The status of Dawson Cove is clearer. Oil sheens continue to appear in surface water, as evidenced by ongoing monitoring reports published by Arcadis, and the sampling data show varying levels of polycyclic aromatic hydrocarbons present in the soil and sediment of the cove and its surrounding wetlands. These organic compounds, abbreviated as PAHs, are found in all fossil fuels. They are also formed whenever a flame meets organic matter, so humans create PAHs when they burn wood, smoke tobacco or barbecue meat.

"PAHs are the source of the toxicity in oil," said Jacqueline Michel, an environmental consultant hired by the state Game and Fish Commission with years of experience working on oil spills. "That's what gets inside gills of fish, inside cells of organisms, and causes disorientation — and if levels are high enough, death."

State regulators say levels of PAHs in the cove are above normal, but they're no longer severe enough to cause acute harm to humans or large species such as fish or turtles. However, PAH levels might be high enough to harm small lakebed creatures such as worms and crustaceans that live in sediment and are a crucial link in the food chain of Lake Conway's freshwater ecosystem.

"It's those little communities that build the very foundation for an ecological recovery," said Ricky Chastain, deputy director of Game and Fish. "It's the effects on those organisms that we're trying to assess and see if there's a hot spot where we need to do more remediation to get those levels down."

Chastain said his agency is particularly concerned about PAH levels in a two- to three-acre section of the cove area. The testing sites that show the highest levels are concentrated along the drainage path of the oil as it flowed towards the water and in the spot where the first boom was placed to contain the spill. The dilbit pooled along the length of this boom, explained Michel.

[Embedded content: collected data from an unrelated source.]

-- ==== Sys2Proof/Machine/HostAccess.lean ====
section
/-!
DEFINITION. What the world outside does to the unit (spec/43_host_access.md; spec/70_reset_and_hazards.md rule R185):
register reads and writes, the issue of a command, byte accesses of the host to the shared memory, and the reset input.
Register offsets are those of spec/10_state.md's register map.
-/

namespace Sys2Proof.Machine

/-- An access to the register window must be an aligned 32-bit word at an offset 0x00 to 0x7C (R152); `QPB_BASE` is a
multiple of 4, so the offset decides the alignment. -/
def windowAccessOk (off : Word) (size : AccessSize) : Bool :=
  decide (size = .word) && decide (off.toNat < Config.windowSize) && decide (off.toNat % 4 = 0)

/-- The Palette Table entry at a window offset 0x40 + 4*i (R20). -/
def paletteOffset (off : Word) : Nat := (off.toNat - 64) / 4

/-- What a host read at an offset of the window returns, and the state after it: only the read of a palette entry
without a specified value draws one (R150). Offsets 0x00 (CMD) and 0x24 to 0x3C (reserved) read zero. -/
def State.registerValue (off : Word) (s : State) : Word × State :=
  match off.toNat with
  | 0x04 => (s.status, s)
  | 0x08 => (s.width.setWidth 32, s)
  | 0x0C => (s.height.setWidth 32, s)
  | 0x10 => (s.palSize.setWidth 32, s)
  | 0x14 => (s.srcBase, s)
  | 0x18 => (s.idxBase, s)
  | 0x1C => (s.assetBase, s)
  | 0x20 => (s.platform.fbBase, s)
  | n => if 0x40 ≤ n then s.readPal (paletteOffset off) else (0#32, s)

/-- A host write to a register other than CMD (R151): the operand registers store their field, every other offset
ignores the write. -/
def State.storeRegister (off v : Word) (s : State) : State :=
  match off.toNat with
  | 0x08 => { s with width := v.setWidth 16 }
  | 0x0C => { s with height := v.setWidth 16 }
  | 0x10 => { s with palSize := v.setWidth 5 }
  | 0x14 => { s with srcBase := v }
  | 0x18 => { s with idxBase := v }
  | 0x1C => { s with assetBase := v }
  | _ => s

/-- A host write of `cw` to CMD (R154): an illegal word raises IllegalCommand with its low four bits as OP (R159); a legal
one runs its command. -/
def issueCommand (cw : Word) (s : State) : Host.Outcome State Fault Refusal :=
  match decode cw with
  | .error _ => .next (s.raise (opField cw) .illegalCommand)
  | .ok i => exec i s

/-- A host read of the register window (R150, R152). -/
def hostReadReg (off : Word) (size : AccessSize) (s : State) : Host.Outcome State Fault Refusal :=
  if windowAccessOk off size then
    .next { (s.registerValue off).2 with reply := some (s.registerValue off).1 }
  else .refused (.windowAccess off size)

/-- A host write of the register window (R151, R152). -/
def hostWriteReg (off : Word) (size : AccessSize) (v : Word) (s : State) : Host.Outcome State Fault Refusal :=
  if windowAccessOk off size then
    if off = 0#32 then issueCommand v s else .next (s.storeRegister off v)
  else .refused (.windowAccess off size)

/-- The address is one of the register window (R20). -/
def inWindow (p : Platform) (a : Addr) : Bool :=
  decide (p.qpbBase.toNat ≤ a.toNat) && decide (a.toNat < p.qpbBase.toNat + Config.windowSize)

/-- The platform answers a byte access at the address (R53 (b), R58). -/
def answered (p : Platform) (written : Bool) (a : Addr) : Bool :=
  p.holes.all fun h => decide (a.toNat < h.base) || decide (h.base + h.size ≤ a.toNat) ||
    (if written then h.writable else h.readable)

/-- The host reads a byte of the shared memory by its own means (R40, R52). -/
def hostLoadByte (a : Addr) (s : State) : Host.Outcome State Fault Refusal :=
  if inWindow s.platform a then .refused (.byteInWindow a)
  else if !answered s.platform false a then .refused (.hostBusError a)
  else .next { s with reply := some ((s.mem.read a.toNat).setWidth 32) }

/-- The host writes a byte of the shared memory by its own means (R40, R52). -/
def hostStoreByte (a : Addr) (v : Byte) (s : State) : Host.Outcome State Fault Refusal :=
  if inWindow s.platform a then .refused (.byteInWindow a)
  else if !answered s.platform true a then .refused (.hostBusError a)
  else .next { s with mem := s.mem.write a.toNat v }

/-- The reset input (R185, R29): the registers take their reset values, no palette entry is specified, the sequencer holds
any value, memory and the platform's parameters stay; so do the model's own fields but for the record of accesses. -/
def State.applyReset (s : State) : State :=
  { State.reset with
    seq := Config.freeSequencer s.draws, draws := s.draws + 1, mem := s.mem, platform := s.platform, host := s.host,
    reply := s.reply }

/-- The reset input while the command the host issues with `cw` runs: memory is then partly written up to an unknown
point, the spec puts the run outside itself and the model refuses it (R186, U10), whatever the word and the state. -/
def resetDuringCommand (cw : Word) (_ : State) : Host.Outcome State Fault Refusal :=
  .refused (.resetDuringCommand cw)

/-- One action of the world outside (R9). -/
def hostAction (a : HostAction) (s : State) : Host.Outcome State Fault Refusal :=
  match a with
  | .readReg off size => hostReadReg off size s
  | .writeReg off size v => hostWriteReg off size v s
  | .loadByte a => hostLoadByte a s
  | .storeByte a v => hostStoreByte a v s
  | .reset => .next s.applyReset
  | .resetDuring cw => resetDuringCommand cw s

end Sys2Proof.Machine
end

Matt Moran, a professor of biology at Hendrix College, said he worries that the initial round of testing may have missed a significant amount of oil. The sample sites were systematically spaced along the path followed by the oil, but there are some places — such as along that first boom — where the substance may have penetrated more deeply into the ground.

"Because they've chosen these sites that are systematically spaced, they might be missing a lot of the oil that's there," Moran said. "I think what we've found is that a lot of it has been buried in sediment now, and it gets exposed every time it rains hard — something gets stirred up and released back into the environment. I think it's very patchy. But, you want to find those patches, because even if it's only a couple of places, those are places that can provide contamination, which can spread every time we have more rainfall.

"It does appear to be in decline," he continued. "There's less there now than there was two or three months ago. At the same time, it's still fairly easy to find petroleum product down there."